When Guided by Voices really grows up, we are now
starting to find, it will apparently resemble
something very close to a rock group. That isn't a
slam on Dayton's favorite band, the kids who won the
lottery and hit the big time. It's an observation
about the cookie-cutter nature of most rock bands, and
a comment on how GBV has always differed from most of
them.
Back up a few years--back to ex-schoolteacher and
compulsive hook-writer Bob Pollard's creation of the
band in his garage from the loose aggregation of
friends and family members who understood and reveled
in what he was up to: namely, cathartic, creatively
undisciplined songwriting based on bouncy melody bites
and relentlessly low-tech recording. The irony of
Pollard's story is that he got the attention of the
rock world not in the usual way--by sounding like
everyone else--but by sounding only like himself.
But now the pressure is on.

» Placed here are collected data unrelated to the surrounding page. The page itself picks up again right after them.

-- ==== Sys2Proof/Machine/Csr.lean ====
section
/-!
DEFINITION. The CSR file's table (10_state.md R32 to R52): for each of the 4096 numbers its minimum privilege, whether it
is writable, its getter and its setter, and the contract the six CSR instructions share (45_zicsr.md R260 to R263, R270).
-/

namespace Sys2Proof.Machine

/-- A read behaviour (R33, R39, R47). -/
inductive CsrGetter where
  /-- The storage word. -/
  | plain
  /-- Always 0 (`mideleg`, R39). -/
  | zero
  /-- The live counter of another number (R47). -/
  | mirror (a : Nat)
  deriving DecidableEq, Repr

/-- A write behaviour (R33, R35, R37, R38, R39). -/
inductive CsrSetter where
  /-- The storage word is written. -/
  | plain
  /-- Nothing changes. -/
  | noOp
  /-- `mstatusWritten` of the value is stored, then interrupts are checked again (`mstatus`, R35). -/
  | mstatus
  /-- `interruptBitsWritten` of the value is stored, then interrupts are checked again (`mie`, `mip`; R37, R38). -/
  | interruptBits
  /-- Nothing is stored; interrupts are checked again (`mideleg`, R39). -/
  | recheckOnly
  deriving DecidableEq, Repr

/-- Minimum privilege of a number: `a[9:8]` (R34, R49). -/
def csrMinPriv (a : CsrNum) : BitVec 2 := a.extractLsb' 8 2

/-- Whether the entry permits writes: false for every number with `a[11:10] = 0b11` (R49, R263; `mvendorid`, `marchid`,
`mhartid` are such numbers). -/
def csrWritable (a : CsrNum) : Bool := a.extractLsb' 10 2 != 0b11#2

/-- The getter of a number (R34, R39, R47). -/
def csrGetter (a : CsrNum) : CsrGetter :=
  if a = 0x303#12 then .zero
  else if a = 0xC00#12 then .mirror 0xB00
  else if a = 0xC02#12 then .mirror 0xB02
  else if a = 0xC80#12 then .mirror 0xB80
  else if a = 0xC82#12 then .mirror 0xB82
  else .plain

/-- `pmpcfg0`-`pmpcfg3` (`0x3A0`-`0x3A3`) and `pmpaddr0`-`pmpaddr15` (`0x3B0`-`0x3BF`) (R48). -/
def isPmp (a : CsrNum) : Bool := a.extractLsb' 2 10 == 0x0E8#10 || a.extractLsb' 4 8 == 0x3B#8

/-- The counters and their user copies (R45, R46, R47). -/
def isCounter (a : CsrNum) : Bool :=
  a == 0xB00#12 || a == 0xB02#12 || a == 0xB80#12 || a == 0xB82#12 ||
  a == 0xC00#12 || a == 0xC02#12 || a == 0xC80#12 || a == 0xC82#12

/-- `mvendorid`, `marchid`, `mhartid` (R40). -/
def isIdentification (a : CsrNum) : Bool := a == 0xF11#12 || a == 0xF12#12 || a == 0xF14#12

/-- The setter of a number (R34 to R49). -/
def csrSetter (a : CsrNum) : CsrSetter :=
  if a = 0x300#12 then .mstatus
  else if a = 0x304#12 then .interruptBits
  else if a = 0x344#12 then .interruptBits
  else if a = 0x303#12 then .recheckOnly
  else if a = 0x301#12 ∨ isPmp a ∨ isCounter a ∨ isIdentification a then .noOp
  else .plain

/-- `CsrGet(a)`: no getter has a side effect (R51). -/
def csrGet (a : CsrNum) (s : State) : Word :=
  match csrGetter a with
  | .plain => s.csr a.toNat
  | .zero => 0#32
  | .mirror b => s.csr b

/-- The re-check at the end of a setter: `CheckInterrupts()` (R320, R321). -/
def recheck (s : State) : Eff Unit :=
  match checkInterrupts s with
  | .notTaken => .ok () s
  | .taken t => .ok () t
  | .halted t => .halt t

/-- `CsrSet(a, v)` (R33, R35 to R49, R271). -/
def csrSet (a : CsrNum) (v : Word) (s : State) : Eff Unit :=
  match csrSetter a with
  | .plain => .ok () (s.setCsr a.toNat v)
  | .noOp => .ok () s
  | .mstatus => recheck (s.setCsr a.toNat (mstatusWritten v))
  | .interruptBits => recheck (s.setCsr a.toNat (interruptBitsWritten v))
  | .recheckOnly => recheck s

/-- Step 4 of R260: the setter runs only when the entry permits writes and a write is requested (R263). -/
def csrWriteStep (a : CsrNum) (new : Word) (requested : Bool) (s : State) : Eff Unit :=
  if csrWritable a && requested then csrSet a new s else .ok () s

/-- The five steps of R260, after the privilege test: read, advance `pc`, write, then `x[rd] <- old`. -/
def csrExchange (rd : RegNum) (a : CsrNum) (new : Word → Word) (requested : Bool) (s : State) : Eff Unit :=
  (csrWriteStep a (new (csrGet a s)) requested s.advancePc).andThen fun _ t => .ok () (t.setX rd (csrGet a s))

/-- The contract of the six CSR instructions (R260, R261). `w` is the instruction word; `new` makes the value to write from
the old one. -/
def csrInstr (w : Word) (rd : RegNum) (a : CsrNum) (new : Word → Word) (requested : Bool) (s : State) : Out :=
  finish s (if s.priv.bits < csrMinPriv a then .raise .illegalInstruction w else csrExchange rd a new requested s)

end Sys2Proof.Machine
end

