-- ==== Sys2Proof/Tests/Slice0.lean ====
section
/-!
SUPPORT. Tests. Ill-formed instructions refused by the check; one word of each constructor, written out from the layouts of
30_encoding.md and the words of 95/96_test_vectors*.md, decoded; single cycles with the end states that those files give
(the vector's id stands at each); and for every statement of Certificates/Slice0/Obligations.lean with hypotheses a state
and operands that meet them together.
-/

namespace Sys2Proof.Tests

open Sys2Proof Sys2Proof.Machine

/-! ### Helpers -/

/-- The start state of 95_test_vectors.md section 1: reset with a silent timer. -/
def start : State := State.reset.setMtimecmp 0xFFFFFFFFFFFFFFFF#64

/-- The same with the clock input at a value. -/
def atTime (t : Dword) : State := { start with clock := ⟨t, []⟩ }

/-- A word placed at `pc` when `pc` is a multiple of 4 inside RAM, little-endian. -/
def place (w : Word) (s : State) : State :=
  if aligned4 s.pc && inRam s.pc s && !outOfRange .word s.pc s then s.ramWrite .word s.pc.toNat w else s

/-- One cycle with a word at `pc` ends in a next state with a property. -/
def runs (w : Word) (s : State) (p : State → Bool) : Bool :=
  match step (place w s) with
  | .next t => p t
  | _ => false

/-! ### Ill-formed instructions (R125, R127): bit 0 of the offset is not 0 -/

theorem test_wellFormed_jal : (Instr.jal 1 3#21).wellFormed = false := by decide
theorem test_wellFormed_beq : (Instr.beq 1 2 1#13).wellFormed = false := by decide
theorem test_wellFormed_bne : (Instr.bne 1 2 0x1FFF#13).wellFormed = false := by decide
theorem test_wellFormed_blt : (Instr.blt 1 2 5#13).wellFormed = false := by decide
theorem test_wellFormed_bge : (Instr.bge 1 2 7#13).wellFormed = false := by decide
theorem test_wellFormed_bltu : (Instr.bltu 1 2 9#13).wellFormed = false := by decide
theorem test_wellFormed_bgeu : (Instr.bgeu 1 2 0xFFF#13).wellFormed = false := by decide

/-! ### Decoding: one word of each constructor -/

theorem test_decode_compute_immediate :
    decodeWord 0xABCDE2B7#32 = some (.lui 5 0xABCDE#20) ∧ decodeWord 0x80000297#32 = some (.auipc 5 0x80000#20) ∧
    decodeWord 0xFFF08093#32 = some (.addi 1 1 0xFFF#12) ∧ decodeWord 0x80032293#32 = some (.slti 5 6 0x800#12) ∧
    decodeWord 0x00133293#32 = some (.sltiu 5 6 1#12) ∧ decodeWord 0x7FF34293#32 = some (.xori 5 6 0x7FF#12) ∧
    decodeWord 0x80036293#32 = some (.ori 5 6 0x800#12) ∧ decodeWord 0x7FF37293#32 = some (.andi 5 6 0x7FF#12) ∧
    decodeWord 0x00131293#32 = some (.slli 5 6 1#5) ∧ decodeWord 0x01F35293#32 = some (.srli 5 6 31#5) ∧
    decodeWord 0x40435293#32 = some (.srai 5 6 4#5) := by decide

theorem test_decode_compute_register :
    decodeWord 0x007302B3#32 = some (.add 5 6 7) ∧ decodeWord 0x407302B3#32 = some (.sub 5 6 7) ∧
    decodeWord 0x007312B3#32 = some (.sll 5 6 7) ∧ decodeWord 0x007322B3#32 = some (.slt 5 6 7) ∧
    decodeWord 0x007332B3#32 = some (.sltu 5 6 7) ∧ decodeWord 0x007342B3#32 = some (.xor 5 6 7) ∧
    decodeWord 0x007352B3#32 = some (.srl 5 6 7) ∧ decodeWord 0x407352B3#32 = some (.sra 5 6 7) ∧
    decodeWord 0x007362B3#32 = some (.or 5 6 7) ∧ decodeWord 0x007372B3#32 = some (.and 5 6 7) := by decide

theorem test_decode_control :
    decodeWord 0xFF9FF0EF#32 = some (.jal 1 0x1FFFF8#21) ∧ decodeWord 0x004280E7#32 = some (.jalr 1 5 4#12) ∧
    decodeWord 0x00730863#32 = some (.beq 6 7 16#13) ∧ decodeWord 0xFE731CE3#32 = some (.bne 6 7 0x1FF8#13) ∧
    decodeWord 0x00734863#32 = some (.blt 6 7 16#13) ∧ decodeWord 0x00735863#32 = some (.bge 6 7 16#13) ∧
    decodeWord 0x00736863#32 = some (.bltu 6 7 16#13) ∧ decodeWord 0x00737363#32 = some (.bgeu 6 7 6#13) := by decide

/-- The bits of the scrambled immediates one group at a time (96_test_vectors_machine.md section 4). -/
theorem test_decode_scrambled_immediates :
    decodeWord 0x000000E3#32 = some (.beq 0 0 2048#13) ∧ decodeWord 0x00000163#32 = some (.beq 0 0 2#13) ∧
    decodeWord 0x7E000063#32 = some (.beq 0 0 2016#13) ∧ decodeWord 0x00000F63#32 = some (.beq 0 0 30#13) ∧
    decodeWord 0x80000063#32 = some (.beq 0 0 0x1000#13) ∧ decodeWord 0x0010006F#32 = some (.jal 0 2048#21) ∧
    decodeWord 0x0000106F#32 = some (.jal 0 4096#21) ∧ decodeWord 0x000FF06F#32 = some (.jal 0 1044480#21) ∧
    decodeWord 0x7FE0006F#32 = some (.jal 0 2046#21) ∧ decodeWord 0x8000006F#32 = some (.jal 0 0x100000#21) := by decide

theorem test_decode_memory :
    decodeWord 0x00030283#32 = some (.lb 5 6 0#12) ∧ decodeWord 0xFFC31283#32 = some (.lh 5 6 0xFFC#12) ∧
    decodeWord 0x7FF32283#32 = some (.lw 5 6 0x7FF#12) ∧ decodeWord 0x00534283#32 = some (.lbu 5 6 5#12) ∧
    decodeWord 0x00335283#32 = some (.lhu 5 6 3#12) ∧ decodeWord 0x007302A3#32 = some (.sb 7 6 5#12) ∧
    decodeWord 0x007310A3#32 = some (.sh 7 6 1#12) ∧ decodeWord 0x7E732FA3#32 = some (.sw 7 6 0x7FF#12) ∧
    decodeWord 0x8330000F#32 = some (.fence 8#4 3#4 3#4 0 0) ∧
    decodeWord 0xFFF3128F#32 = some (.fenceI 0xFFF#12 6 5) := by decide

theorem test_decode_muldiv :
    decodeWord 0x027302B3#32 = some (.mul 5 6 7) ∧ decodeWord 0x027312B3#32 = some (.mulh 5 6 7) ∧
    decodeWord 0x027322B3#32 = some (.mulhsu 5 6 7) ∧ decodeWord 0x027332B3#32 = some (.mulhu 5 6 7) ∧
    decodeWord 0x027342B3#32 = some (.div 5 6 7) ∧ decodeWord 0x027352B3#32 = some (.divu 5 6 7) ∧
    decodeWord 0x027362B3#32 = some (.rem 5 6 7) ∧ decodeWord 0x027372B3#32 = some (.remu 5 6 7) := by decide
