-- ==== Sys2Proof/Safety.lean ====
section
/-! DEFINITION. What counts as a safe run, the invariant of the machine's state, and the frame vocabulary in which the
statements are written. -/

namespace Sys2Proof.Machine

/-! ### Frames -/

/-- Every register but those listed holds what it held. -/
def SameRegistersExcept (ds : List RegIndex) (s t : State) : Prop := ∀ r, r ∉ ds → t.reg r = s.reg r

/-- Every cell of memory but those listed reads as it read. -/
def SameMemoryExcept (as : List Byte) (s t : State) : Prop := ∀ a, a ∉ as → t.readMem a = s.readMem a

/-- FL, RS and OUT are what they were. -/
def SameFlagsRunOut (s t : State) : Prop := t.fl = s.fl ∧ t.runState = s.runState ∧ t.out = s.out

/-! ### Which registers an instruction reads and writes (the table of R16) -/

/-- The registers an instruction writes (R16). -/
def regsWritten : Instr → List RegIndex
  | .hlt => []
  | .ldi a _ => (registerIndex a).toList
  | .prn _ => []
  | .mul a _ => (registerIndex a).toList
  | .add a _ => (registerIndex a).toList
  | .push _ => [7]
  | .pop a => 7 :: (registerIndex a).toList
  | .call _ => [7]
  | .ret => [7]
  | .cmp _ _ => []
  | .jmp _ => []
  | .jeq _ => []
  | .jne _ => []

/-- The registers an instruction reads, given whether `FL.E` is set (R16). -/
def regsRead (equal : Bool) : Instr → List RegIndex
  | .hlt => []
  | .ldi _ _ => []
  | .prn a => (registerIndex a).toList
  | .mul a b => (registerIndex a).toList ++ (registerIndex b).toList
  | .add a b => (registerIndex a).toList ++ (registerIndex b).toList
  | .push a => 7 :: (registerIndex a).toList
  | .pop _ => [7]
  | .call a => 7 :: (registerIndex a).toList
  | .ret => [7]
  | .cmp a b => (registerIndex a).toList ++ (registerIndex b).toList
  | .jmp a => (registerIndex a).toList
  | .jeq a => if equal then (registerIndex a).toList else []
  | .jne a => if equal then [] else (registerIndex a).toList

/-! ### The invariant -/

/-- A terminal run state tells the truth about the step that entered it: after HLT the byte before PC is HLT's opcode
(R78); a fault record holds the PC and the bytes memory holds there, its cause is there, and the ALU fault is never
recorded (R75, R102, R103, R106). -/
def State.recordSound (s : State) : Prop :=
  match s.runState with
  | .running => True
  | .halted => s.readMem (s.pc - 1) = opcodeOf .hlt
  | .faulted (.unrecognizedOpcode pc ir) => pc = s.pc ∧ ir = s.readMem s.pc ∧ decodeMnemonic ir = none
  | .faulted (.registerIndexOutOfRange pc ir index) =>
    pc = s.pc ∧ ir = s.readMem s.pc ∧ 8 ≤ index.toNat ∧ decodeMnemonic ir ≠ none ∧
      (index = s.readMem (s.pc + 1) ∨ ((s.readMem (s.pc + 1)).toNat < 8 ∧ index = s.readMem (s.pc + 2)))
  | .faulted (.unsupportedAluOperation _ _) => False

/-- The invariant of the machine's state. -/
structure StateInv (s : State) : Prop where
  /-- Memory keeps its canonical form (log 18). -/
  mem_wf : Memory.wf s.mem
  /-- At most one of L, G, E is set and bits 7 to 3 of FL are 0 (R21, R23). -/
  fl_legal : legalFlags s.fl
  /-- The run state tells the truth. -/
  record_sound : s.recordSound

/-! ### Safe runs -/

/-- A run that never faults (R100): no number of steps reaches Faulted. -/
def SafeRun (s : State) : Prop := ∀ k t, runFor k s = .next t → ∀ r, t.runState ≠ .faulted r

end Sys2Proof.Machine
end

For its first major-label
album (on TVT Records), 1999's Do the Collapse, the
group teamed with producer Ric Ocasek, whose strict
hand reined the band in for a terrific record, though
one that for the first time sounded little like the
GBV of old. Less erratic, more refined. The songs rang
like a finger along the edge of a crystal wineglass,
but you could almost hear the band itching to smash
the thing.
Isolation Drills, the second TVT disc, sounds far more
like what we have expected and wanted all along.
Producer Rob Schnapf, who has worked with such
eccentric smoothies as Beck, Elliott Smith and Foo
Fighters, has let GBV be GBV far more than Ocasek did.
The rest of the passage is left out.